(Data excerpts Opens)

-- ==== Sys2Proof/Laws/ClaimFits.lean ====
section
/-! SUPPORT. The claim, skip request and untestable lists keep to their entries: one lemma an operation. -/

set_option linter.all false
namespace Sys2Proof.Machine

@[simp] theorem Wsc.Fits_mk (w : Wsc) (h : w.Fits) (t v vr cw pu) :
    Wsc.Fits ⟨w.claims, t, v, w.skips, vr, cw, pu, w.untestable⟩ := h
@[simp] theorem Wsc.Fits_reset : Wsc.reset.Fits := ⟨Nat.zero_le _, Nat.zero_le _, Nat.zero_le _⟩
@[simp] theorem Wsc.Fits_noSkips (w : Wsc) (h : w.Fits) (t v vr cw pu) :
    Wsc.Fits ⟨w.claims, t, v, [], vr, cw, pu, w.untestable⟩ := ⟨h.1, Nat.zero_le _, h.2.2⟩
@[simp] theorem Wsc.Fits_claimsFilter (w : Wsc) (h : w.Fits) (f t v vr cw pu) :
    Wsc.Fits ⟨w.claims.filter f, t, v, w.skips, vr, cw, pu, w.untestable⟩ := ⟨le_trans (List.length_filter_le _ _) h.1, h.2⟩
@[simp] theorem Wsc.Fits_skipsFilter (w : Wsc) (h : w.Fits) (f t v vr cw pu) :
    Wsc.Fits ⟨w.claims, t, v, w.skips.filter f, vr, cw, pu, w.untestable⟩ :=
  ⟨h.1, le_trans (List.length_filter_le _ _) h.2.1, h.2.2⟩
@[simp] theorem Wsc.Fits_skipsMap (w : Wsc) (h : w.Fits) (f t v vr cw pu) :
    Wsc.Fits ⟨w.claims, t, v, w.skips.map f, vr, cw, pu, w.untestable⟩ := ⟨h.1, by simpa using h.2.1, h.2.2⟩
@[simp] theorem Wsc.Fits_noUntestable (w : Wsc) (h : w.Fits) (t v vr cw pu) :
    Wsc.Fits ⟨w.claims, t, v, w.skips, vr, cw, pu, []⟩ := ⟨h.1, h.2.1, Nat.zero_le _⟩
@[simp] theorem Wsc.Fits_untestableFilter (w : Wsc) (h : w.Fits) (f t v vr cw pu) :
    Wsc.Fits ⟨w.claims, t, v, w.skips, vr, cw, pu, w.untestable.filter f⟩ :=
  ⟨h.1, h.2.1, le_trans (List.length_filter_le _ _) h.2.2⟩
@[simp] theorem Wsc.Fits_slotEnded (k v) (w : Wsc) (h : w.Fits) : (w.slotEnded k v).Fits := h
@[simp] theorem Wsc.Fits_remember (p n) (w : Wsc) (h : w.Fits) : (w.remember p n).Fits := by
  unfold Wsc.remember; (repeat' split) <;> exact h
@[simp] theorem Wsc.Fits_mapFirst (w : Wsc) (h : w.Fits) (f g t v vr cw pu) :
    Wsc.Fits ⟨mapFirst f g w.claims, t, v, w.skips, vr, cw, pu, w.untestable⟩ := by
  refine ⟨?_, h.2⟩
  have : ∀ l : List OwnClaim, (mapFirst f g l).length = l.length := by
    intro l; induction l with
    | nil => rfl
    | cons a l ih => unfold mapFirst; split <;> simp [ih]
  rw [this]; exact h.1

@[simp] theorem foldl_wFits {α : Type} (f : State → α → State) (h : ∀ s x, s.wsc.Fits → (f s x).wsc.Fits) (l : List α)
    (s : State) (hP : s.wsc.Fits) : (l.foldl f s).wsc.Fits := by
  induction l generalizing s with
  | nil => exact hP
  | cons a l ih => exact ih _ (h _ _ hP)

@[simp] theorem raise_wscFits (a : Alarm) (s : State) (hP : Wsc.Fits s.wsc) : Wsc.Fits (raise a s).wsc := by
  unfold raise; (try dsimp only); (repeat' split) <;> first | (with_reducible exact hP) | (simp +contextual (maxDischargeDepth := 12) [hP]; done)

@[simp] theorem clearAlarm_wscFits (a : Alarm) (s : State) (hP : Wsc.Fits s.wsc) : Wsc.Fits (clearAlarm a s).wsc := by
  unfold clearAlarm; (try dsimp only); (repeat' split) <;> first | (with_reducible exact hP) | (simp +contextual (maxDischargeDepth := 12) [hP]; done)

@[simp] theorem edgeAlarm_wscFits (a : Alarm) (before after : Bool) (s : State) (hP : Wsc.Fits s.wsc) : Wsc.Fits (edgeAlarm a before after s).wsc := by
  unfold edgeAlarm; (try dsimp only); (repeat' split) <;> first | (with_reducible exact hP) | (simp +contextual (maxDischargeDepth := 12) [hP]; done)

@[simp] theorem place_wscFits (by_ : Producer) (n : Note) (s : State) (hP : Wsc.Fits s.wsc) : Wsc.Fits (place by_ n s).wsc := by
  unfold place; (try dsimp only); (repeat' split) <;> first | (with_reducible exact hP) | (simp +contextual (maxDischargeDepth := 12) [hP]; done)

@[simp] theorem storeSettle_wscFits (s : State) (hP : Wsc.Fits s.wsc) : Wsc.Fits (storeSettle s).wsc := by
  unfold storeSettle; (try dsimp only); (repeat' split) <;> first | (with_reducible exact hP) | (simp +contextual (maxDischargeDepth := 12) [hP]; done)

@[simp] theorem enterStoreFault_wscFits (s : State) (hP : Wsc.Fits s.wsc) : Wsc.Fits (enterStoreFault s).wsc := by
  unfold enterStoreFault; (try dsimp only); (repeat' split) <;> first | (with_reducible exact hP) | (simp +contextual (maxDischargeDepth := 12) [hP]; done)

@[simp] theorem countFailure_wscFits (s : State) (hP : Wsc.Fits s.wsc) : Wsc.Fits (countFailure s).wsc := by
  unfold countFailure; (try dsimp only); (repeat' split) <;> first | (with_reducible exact hP) | (simp +contextual (maxDischargeDepth := 12) [hP]; done)

@[simp] theorem handleFetch_wscFits (requester : Nat) (f : FetchNote) (s : State) (hP : Wsc.Fits s.wsc) : Wsc.Fits (handleFetch requester f s).wsc := by
  unfold handleFetch; (try dsimp only); (repeat' split) <;> first | (with_reducible exact hP) | (simp +contextual (maxDischargeDepth := 12) [hP]; done)

@[simp] theorem handleCancel_wscFits (tag : Nat) (s : State) (hP : Wsc.Fits s.wsc) : Wsc.Fits (handleCancel tag s).wsc := by
  unfold handleCancel; (try dsimp only); (repeat' split) <;> first | (with_reducible exact hP) | (simp +contextual (maxDischargeDepth := 12) [hP]; done)

@[simp] theorem handleRetract_wscFits (requester tag n : Nat) (s : State) (hP : Wsc.Fits s.wsc) : Wsc.Fits (handleRetract requester tag n s).wsc := by
  unfold handleRetract; (try dsimp only); (repeat' split) <;> first | (with_reducible exact hP) | (simp +contextual (maxDischargeDepth := 12) [hP]; done)

@[simp] theorem dropClaims_wscFits (f : OwnClaim → Bool) (s : State) (hP : Wsc.Fits s.wsc) : Wsc.Fits (dropClaims f s).wsc := by
  unfold dropClaims; (try dsimp only); (repeat' split) <;> first | (with_reducible exact hP) | (simp +contextual (maxDischargeDepth := 12) [hP]; done)

@[simp] theorem closeQueued_wscFits (f : OwnClaim → Bool) (s : State) (hP : Wsc.Fits s.wsc) : Wsc.Fits (closeQueued f s).wsc := by
  unfold closeQueued; (try dsimp only); (repeat' split) <;> first | (with_reducible exact hP) | (simp +contextual (maxDischargeDepth := 12) [hP]; done)

@[simp] theorem selectOne_wscFits (s : State) (hP : Wsc.Fits s.wsc) : Wsc.Fits (selectOne s).wsc := by
  unfold selectOne; dsimp only; split
  · exact hP
  split
  · split
    · rename_i hs ht u g x hf hx
      have hm : s.mayTake false = true := by
        unfold State.firstTask at hf
        split at hf
        · split at hf
          · assumption
          · simp at hf
        · simp at hf
      have : s.wsc.claims.length < Config.ownClaims := by simp [State.mayTake] at hm; exact hm.2
      refine ⟨?_, hP.2⟩
      show (s.wsc.claims ++ [_]).length ≤ _
      rw [List.length_append]; exact this
    · exact hP
  · exact hP

@[simp] theorem closeUntestable_wscFits (s : State) (x : Nat × Nat × Nat) (hP : Wsc.Fits s.wsc) : Wsc.Fits (closeUntestable s x).wsc := by
  unfold closeUntestable; split
  · exact hP
  · rename_i h
    have : s.wsc.untestable.length < Config.untestables := by simp at h; exact h.2
    refine ⟨hP.1, hP.2.1, ?_⟩
    show (s.wsc.untestable ++ [_]).length ≤ _
    rw [List.length_append]; exact this

@[simp] theorem endUntestable_wscFits (n : PullNote) (s : State) (hP : Wsc.Fits s.wsc) : Wsc.Fits (endUntestable n s).wsc := by
  unfold endUntestable; (repeat' split) <;> first | (with_reducible exact hP) | (simp +contextual (maxDischargeDepth := 12) [hP]; done)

(Data excerpts Closes)

Write out word for word only the lines from the start of the entries down to the line with "refine ⟨?_, h.2⟩", please, including both ends.

-- ==== Sys2Proof/Laws/ClaimFits.lean ====
section
/-! SUPPORT. The claim, skip request and untestable lists keep to their entries: one lemma an operation. -/

set_option linter.all false
namespace Sys2Proof.Machine

@[simp] theorem Wsc.Fits_mk (w : Wsc) (h : w.Fits) (t v vr cw pu) :
    Wsc.Fits ⟨w.claims, t, v, w.skips, vr, cw, pu, w.untestable⟩ := h
@[simp] theorem Wsc.Fits_reset : Wsc.reset.Fits := ⟨Nat.zero_le _, Nat.zero_le _, Nat.zero_le _⟩
@[simp] theorem Wsc.Fits_noSkips (w : Wsc) (h : w.Fits) (t v vr cw pu) :
    Wsc.Fits ⟨w.claims, t, v, [], vr, cw, pu, w.untestable⟩ := ⟨h.1, Nat.zero_le _, h.2.2⟩
@[simp] theorem Wsc.Fits_claimsFilter (w : Wsc) (h : w.Fits) (f t v vr cw pu) :
    Wsc.Fits ⟨w.claims.filter f, t, v, w.skips, vr, cw, pu, w.untestable⟩ := ⟨le_trans (List.length_filter_le _ _) h.1, h.2⟩
@[simp] theorem Wsc.Fits_skipsFilter (w : Wsc) (h : w.Fits) (f t v vr cw pu) :
    Wsc.Fits ⟨w.claims, t, v, w.skips.filter f, vr, cw, pu, w.untestable⟩ :=
  ⟨h.1, le_trans (List.length_filter_le _ _) h.2.1, h.2.2⟩
@[simp] theorem Wsc.Fits_skipsMap (w : Wsc) (h : w.Fits) (f t v vr cw pu) :
    Wsc.Fits ⟨w.claims, t, v, w.skips.map f, vr, cw, pu, w.untestable⟩ := ⟨h.1, by simpa using h.2.1, h.2.2⟩
@[simp] theorem Wsc.Fits_noUntestable (w : Wsc) (h : w.Fits) (t v vr cw pu) :
    Wsc.Fits ⟨w.claims, t, v, w.skips, vr, cw, pu, []⟩ := ⟨h.1, h.2.1, Nat.zero_le _⟩
@[simp] theorem Wsc.Fits_untestableFilter (w : Wsc) (h : w.Fits) (f t v vr cw pu) :
    Wsc.Fits ⟨w.claims, t, v, w.skips, vr, cw, pu, w.untestable.filter f⟩ :=
  ⟨h.1, h.2.1, le_trans (List.length_filter_le _ _) h.2.2⟩
@[simp] theorem Wsc.Fits_slotEnded (k v) (w : Wsc) (h : w.Fits) : (w.slotEnded k v).Fits := h
@[simp] theorem Wsc.Fits_remember (p n) (w : Wsc) (h : w.Fits) : (w.remember p n).Fits := by
  unfold Wsc.remember; (repeat' split) <;> exact h
@[simp] theorem Wsc.Fits_mapFirst (w : Wsc) (h : w.Fits) (f g t v vr cw pu) :
    Wsc.Fits ⟨mapFirst f g w.claims, t, v, w.skips, vr, cw, pu, w.untestable⟩ := by
  refine ⟨?_, h.2⟩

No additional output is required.